Standardizing city data in this way can be very useful, decision-makers say. If cities across a country collect data using different methodologies, this results in “comparing apples to pears to lemons to pineapples to whatever,” said Robert Hermans with Statistics Netherlands, which has partnered with the World Council on City Data to certify more cities in the Netherlands. Producing data according the indicators of the ISO 37120 standard, meanwhile, allows for better comparisons across levels of government and internationally, he said.
The idea is that the urban data from these tools can feed into national discussions and efforts to monitor progress on the SDGs.

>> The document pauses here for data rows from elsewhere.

/-- R33, R34: STRENGTH and the six size registers for each strength, and that a host write changes none of them. The two entropy sizes are the defaults of parameters (R6), which the model takes (log 8). -/
def Obligations.SizeRegistersFollowStrength : Prop :=
  ∀ s : State,
    let v := fun a : BitVec 15 => (hostRead s a).toNat
    (s.strength = .unset → v 16#15 = 0 ∧ v 17#15 = 0 ∧ v 18#15 = 0 ∧ v 19#15 = 0 ∧ v 20#15 = 0 ∧ v 21#15 = 0 ∧ v 22#15 = 0) ∧
    (s.strength = .s512 → v 16#15 = 512 ∧ v 17#15 = 800 ∧ v 18#15 = 1632 ∧ v 19#15 = 32 ∧ v 20#15 = 768 ∧ v 21#15 = 64 ∧ v 22#15 = 64) ∧
    (s.strength = .s768 → v 16#15 = 768 ∧ v 17#15 = 1184 ∧ v 18#15 = 2400 ∧ v 19#15 = 32 ∧ v 20#15 = 1088 ∧ v 21#15 = 64 ∧ v 22#15 = 64) ∧
    (s.strength = .s1024 → v 16#15 = 1024 ∧ v 17#15 = 1568 ∧ v 18#15 = 3168 ∧ v 19#15 = 32 ∧ v 20#15 = 1568 ∧ v 21#15 = 64 ∧ v 22#15 = 64) ∧
    (∀ (a : BitVec 15) (w : Word), 0x40 ≤ 4 * a.toNat → 4 * a.toNat ≤ 0x58 → hostWrite a w s = s)

/-- R286: irq is asserted from a completion until DONE is cleared, if IE is 1, and at once when IE is set. -/
def Obligations.InterruptLineFollowsDoneAndEnable : Prop :=
  ∀ (s : State) (c : Code) (w : Word),
    (complete c s).irq = s.ie ∧ (hostWrite 2#15 0x2 s).irq = false ∧
    (s.status.busy = false → (hostWrite 1#15 w s).irq = false) ∧
    (hostWrite 3#15 1 s).irq = s.status.done ∧ (hostWrite 3#15 0 s).irq = false ∧ (hostWrite 3#15 2 s).irq = false

/-- R74, R79: an answer carries as many bytes as its 16-bit count says, whole in one event (log 14); it clears ENTWAIT and is kept for the command that asked; only the command that asked consumes it (R287). A late answer, to a request that a reset withdrew, is discarded in every state, also while a new command waits (R311; the agenda says which answers are late, log 26), and so is one with no request outstanding (log 4). While a request is outstanding the core's move changes nothing. -/
def Obligations.EntropyAnswerEndsTheWaitOrIsDiscarded : Prop :=
  ∀ (s : State) (ans : EntropyAnswer) (rest : List Event),
    (ans.bytes.length = ans.count.toNat ∧ ans.bytes.length ≤ 65535) ∧
    (∀ q, s.engine.entReq = some q → s.agenda = .entropy ans :: rest →
      ∃ t, step s = .next t ∧ t.statusWord.getLsbD 7 = false ∧
        t = { s with agenda := rest, engine := { s.engine with entReq := none, entRsp := some ans } }) ∧
    (s.engine.entReq = none → s.agenda = .entropy ans :: rest → step s = .next { s with agenda := rest }) ∧
    (s.agenda = .lateEntropy ans :: rest → step s = .next { s with agenda := rest }) ∧
    (∀ q, s.engine.entReq = some q → s.agenda = .core :: rest → step s = .next { s with agenda := rest })

/-- Every step of the machine keeps the invariant of Safety.lean, from every state that has it (R22, R29, R40, R63, R74, R323, R327). -/
def Obligations.EveryStepKeepsTheMachineInvariant : Prop :=
  ∀ s t : State, KacInv s → step s = .next t → KacInv t

/-- The reset state has the invariant of Safety.lean. -/
def Obligations.ResetHasTheMachineInvariant : Prop :=
  KacInv State.reset

/-- R284, R41, R74, R327: a command answers a next state always; it has completed with a code, or it has written nothing and is one that may wait. -/
def Obligations.EveryCommandCompletesOrWaitsUnchanged : Prop :=
  ∀ (i : Instr) (s : State), ∃ t, exec i s = .next t ∧
    ((∃ c, Completed c t) ∨
      (StillRunning s t ∧ ((entropyRequest i s.strength).isSome = true ∨ usesParse i = true)))

/-- R283: a command that ends with a non-zero code performs no architected write but those of the completion. -/
def Obligations.FailingCommandWritesNothing : Prop :=
  ∀ (i : Instr) (s t : State) (c : Code),
    exec i s = .next t → Completed c t → c ≠ .success → SameData s t

/-- R281: which legal command can complete with which code. -/
def Obligations.CommandsCompleteOnlyWithTheirMatrixCodes : Prop :=
  ∀ (i : Instr) (s t : State) (c : Code),
    i.wellFormed = true → exec i s = .next t → Completed c t → c ∈ codesOf i

/-- R77: a command that ends with a code other than SUCCESS or ENTROPY_FAIL has issued no entropy request: it ends so whatever the entropy port holds, also right after acceptance. -/
def Obligations.OtherRejectionsNeedNoEntropy : Prop :=
  ∀ (i : Instr) (s t : State) (c : Code) (e : Engine),
    exec i s = .next t → Completed c t → c ≠ .success → c ≠ .entropyFail →
    ∃ t', exec i { s with engine := e } = .next t' ∧ Completed c t' ∧ SameData s t'

/-- Frame of F, P and R for all commands but ZEROIZE: only the destination register changes (R110, R141, R170, R190, R230). -/
def Obligations.RegisterFilesChangeOnlyAtTheDestination : Prop :=
  ∀ (i : Instr) (s t : State), isZeroize i = false → exec i s = .next t →
    (∀ j, destF i ≠ some j → t.readF j = s.readF j) ∧
    (∀ j, destP i ≠ some j → t.readP j = s.readP j) ∧
    (∀ j, destR i ≠ some j → t.readR j = s.readR j)

/-- Frame of Z, INF and V for all commands but ZEROIZE (R25). -/
def Obligations.FlagsChangeOnlyByTheirWriters : Prop :=
  ∀ (i : Instr) (s t : State), isZeroize i = false → exec i s = .next t →
    (destF i = none → t.status.z = s.status.z) ∧
    (destP i = none → isPvalid i = false → t.status.inf = s.status.inf) ∧
    (isPvalid i = false → t.status.v = s.status.v)

/-- Frame of the control registers for all commands (R31, R32, R33, R271). -/
def Obligations.ControlRegistersChangeOnlyByTheirWriters : Prop :=
  ∀ (i : Instr) (s t : State), exec i s = .next t →
    t.cmd = s.cmd ∧ t.ie = s.ie ∧ t.status.werr = s.status.werr ∧ t.hRdata = s.hRdata ∧ t.agenda = s.agenda ∧
    (isKybInit i = false → t.strength = s.strength) ∧
    (isZeroize i = false → t.arg = s.arg) ∧
    (writesRlen0 i = false → t.rlen0 = s.rlen0) ∧
    (writesRlen1 i = false → t.rlen1 = s.rlen1)

/-- Frame of BUF for all commands but ZEROIZE: the stored ranges are computed with the addresses the meanings use (R67). -/
def Obligations.BufChangesOnlyInTheStoredRanges : Prop :=
  ∀ (i : Instr) (s t : State) (x : Nat), isZeroize i = false → s.buf.wf = true → exec i s = .next t →
    ¬ inRanges x (storeRanges i s) → t.buf.read x = s.buf.read x

/-- R270: the word, the illegal words of its opcode, and the effect: BUSY, DONE, ERR and CODE change, after the acceptance CMD too, and nothing else. -/
def Obligations.NopOnlyCompletes : Prop :=
  decode 0x00000000 = .ok .nop ∧
  (∀ w : Word, w.extractLsb' 24 8 = 0 → w ≠ 0 → ∃ e, decode w = .error e) ∧
  (∀ s : State, ∃ t, exec .nop s = .next t ∧ Completed .success t ∧ SameData s t ∧ t.statusWord.getLsbD 2 = false ∧
    t.status.code.byte = 0) ∧
  (∀ s : State, s.agenda = [.hostWrite 1#15 0] → s.status.busy = false → ∃ t, coreMoves 2 s = .next t ∧
    Completed .success t ∧ SameData { s with cmd := 0, agenda := [] } t) ∧
  State.reset.cmd = 0 ∧ State.reset.status.done = false

/-- R271: the word, the illegal words of its opcode, what ZEROIZE clears and what it leaves. The last clause compares with the reset state; hRdata and agenda are the model's own fields (logs 1 and 13). -/
def Obligations.ZeroizeErasesAllButStrengthEnableAndWerr : Prop :=
  decode 0x01000000 = .ok .zeroize ∧
  (∀ w : Word, w.extractLsb' 24 8 = 1 → w ≠ 0x01000000 → ∃ e, decode w = .error e) ∧
  (∀ s : State, ∃ t, exec .zeroize s = .next t ∧ Completed .success t ∧
    (∀ i, t.readF i = 0) ∧ (∀ i, t.readP i = { inf := false, x := 0, y := 0 }) ∧ (∀ i j, coeff (t.readR i) j = 0) ∧
    (∀ x, t.buf.read x = 0) ∧ (∀ k, t.readArg k = 0) ∧ t.rlen0 = 0 ∧ t.rlen1 = 0 ∧
    t.status.z = false ∧ t.status.inf = false ∧ t.status.v = false ∧
    t.strength = s.strength ∧ t.ie = s.ie ∧ t.status.werr = s.status.werr ∧ hostRead t 0#15 = hostRead s 0#15 ∧ t.cmd = s.cmd ∧
    t = { State.reset with strength := s.strength, ie := s.ie, cmd := s.cmd, hRdata := s.hRdata, agenda := s.agenda,
                           status := { Status.reset with werr := s.status.werr, done := true } })

/-- R111, R112: FADD and FSUB on the full 256-bit operands. -/
def Obligations.FieldSumAndDifferenceModuloP : Prop :=
  ∀ (d a b : Fin 16) (s : State),
    (∃ t, exec (.fadd d a b) s = .next t ∧ Completed .success t ∧
      (t.readF d).toNat = ((s.readF a).toNat + (s.readF b).toNat) % primeP ∧
      (t.status.z = true ↔ t.readF d = 0)) ∧
    (∃ t, exec (.fsub d a b) s = .next t ∧ Completed .success t ∧
      ((t.readF d).toNat : Int) = (((s.readF a).toNat : Int) - (s.readF b).toNat) % (primeP : Int) ∧
      (t.status.z = true ↔ t.readF d = 0))

/-- R113, R117, R118, R12: the Montgomery product, the entry and the exit, by the property that defines inv(RM, p). -/
def Obligations.FieldMontgomeryProductAndDomainMoves : Prop :=
  ∀ (d a b : Fin 16) (s : State),
    (∃ t, exec (.fmont d a b) s = .next t ∧ Completed .success t ∧ (t.readF d).toNat < primeP ∧
      (t.readF d).toNat * 2 ^ 256 % primeP = (s.readF a).toNat * (s.readF b).toNat % primeP ∧
      (t.status.z = true ↔ t.readF d = 0)) ∧
    (∃ t, exec (.ftom d a) s = .next t ∧ Completed .success t ∧
      (t.readF d).toNat = (s.readF a).toNat * 2 ^ 256 % primeP ∧ (t.status.z = true ↔ t.readF d = 0)) ∧
    (∃ t, exec (.ffrom d a) s = .next t ∧ Completed .success t ∧ (t.readF d).toNat < primeP ∧
      (t.readF d).toNat * 2 ^ 256 % primeP = (s.readF a).toNat % primeP ∧ (t.status.z = true ↔ t.readF d = 0))

/-- R114, R115, R122: the reducer modulo p on one and two registers, and the scalar reducer modulo n, each one conditional subtraction where the rule says so. -/
def Obligations.FieldReducersReduce : Prop :=
  ∀ (d a b : Fin 16) (s : State),
    (∃ t, exec (.fred d a) s = .next t ∧ Completed .success t ∧
      (t.readF d).toNat = (if (s.readF a).toNat < primeP then (s.readF a).toNat else (s.readF a).toNat - primeP) ∧
      (t.status.z = true ↔ t.readF d = 0)) ∧
    (∃ t, exec (.fredw d a b) s = .next t ∧ Completed .success t ∧
      (t.readF d).toNat = ((s.readF a).toNat * 2 ^ 256 + (s.readF b).toNat) % primeP ∧
      (t.status.z = true ↔ t.readF d = 0)) ∧
    (∃ t, exec (.sred d a) s = .next t ∧ Completed .success t ∧
      (t.readF d).toNat = (if (s.readF a).toNat < orderN then (s.readF a).toNat else (s.readF a).toNat - orderN) ∧
      (t.status.z = true ↔ t.readF d = 0))

/-- R116: FINV writes the inverse modulo p of an operand that is not a multiple of p, and 0 with Z of one that is. -/
def Obligations.FieldInverseInvertsModuloP : Prop :=
  ∀ (d a : Fin 16) (s : State), ∃ t, exec (.finv d a) s = .next t ∧ Completed .success t ∧
    ((s.readF a).toNat % primeP = 0 → t.readF d = 0 ∧ t.status.z = true) ∧
    ((s.readF a).toNat % primeP ≠ 0 →
      1 ≤ (t.readF d).toNat ∧ (t.readF d).toNat < primeP ∧
      (s.readF a).toNat * (t.readF d).toNat % primeP = 1 ∧ t.status.z = false)

/-- R119, R120, R121: FMOV copies, FLD and FST move a 32-byte big-endian integer, BAD_DESCRIPTOR where the range passes BUF. -/
def Obligations.FieldMoveLoadAndStore : Prop :=
  ∀ (d a : Fin 16) (addr : Imm16) (s : State),
    (∃ t, exec (.fmov d a) s = .next t ∧ Completed .success t ∧ t.readF d = s.readF a ∧
      (t.status.z = true ↔ s.readF a = 0)) ∧
    (InBuf addr.toNat 32 →
      ∃ t, exec (.fld d addr) s = .next t ∧ Completed .success t ∧
        (t.readF d).toNat = beAt s addr.toNat ∧ (t.status.z = true ↔ t.readF d = 0)) ∧
    (InBuf addr.toNat 32 → s.buf.wf = true →
      ∃ t, exec (.fst a addr) s = .next t ∧ Completed .success t ∧
        beAt t addr.toNat = (s.readF a).toNat ∧ KeptOutside addr.toNat 32 s t) ∧
    (¬ InBuf addr.toNat 32 →
      (∃ t, exec (.fld d addr) s = .next t ∧ Rejected .badDescriptor s t) ∧
      (∃ t, exec (.fst a addr) s = .next t ∧ Rejected .badDescriptor s t))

“As countries are urbanizing rapidly, it is cities that are going to feed this national data when you’re talking about SDG reporting, or evidence-based decision-making at the national level,” said James Patava, director of communications for the World Council on City Data. “When you’re talking about things like poverty, homelessness, infrastructure — city-level data is absolutely essential to be reporting at an international level.”
And to help mayors make city-to-city comparisons, the European Commission and the Organization for Economic Co-operation and Development (OECD) have developed a “harmonized city definition,” which is used in the European Union and OECD countries. It is now being revised for potential use in other countries.
As governments, national and local, begin to ramp up their data production and monitoring efforts, there is clearly going to be a need for increased capacity — a point experts at the World Data Forum stressed repeatedly.
“We often talk about the data revolution. What we need to put next to it is a capacity revolution,” said Johannes Jütting, manager of the Partnership in Statistics for Development in the 21st Century, a project hosted by the OECD. “The Sustainable Development Goals are a real game-changer, and require a change of how we look at the capacities and skill sets that are needed to make a difference for people.”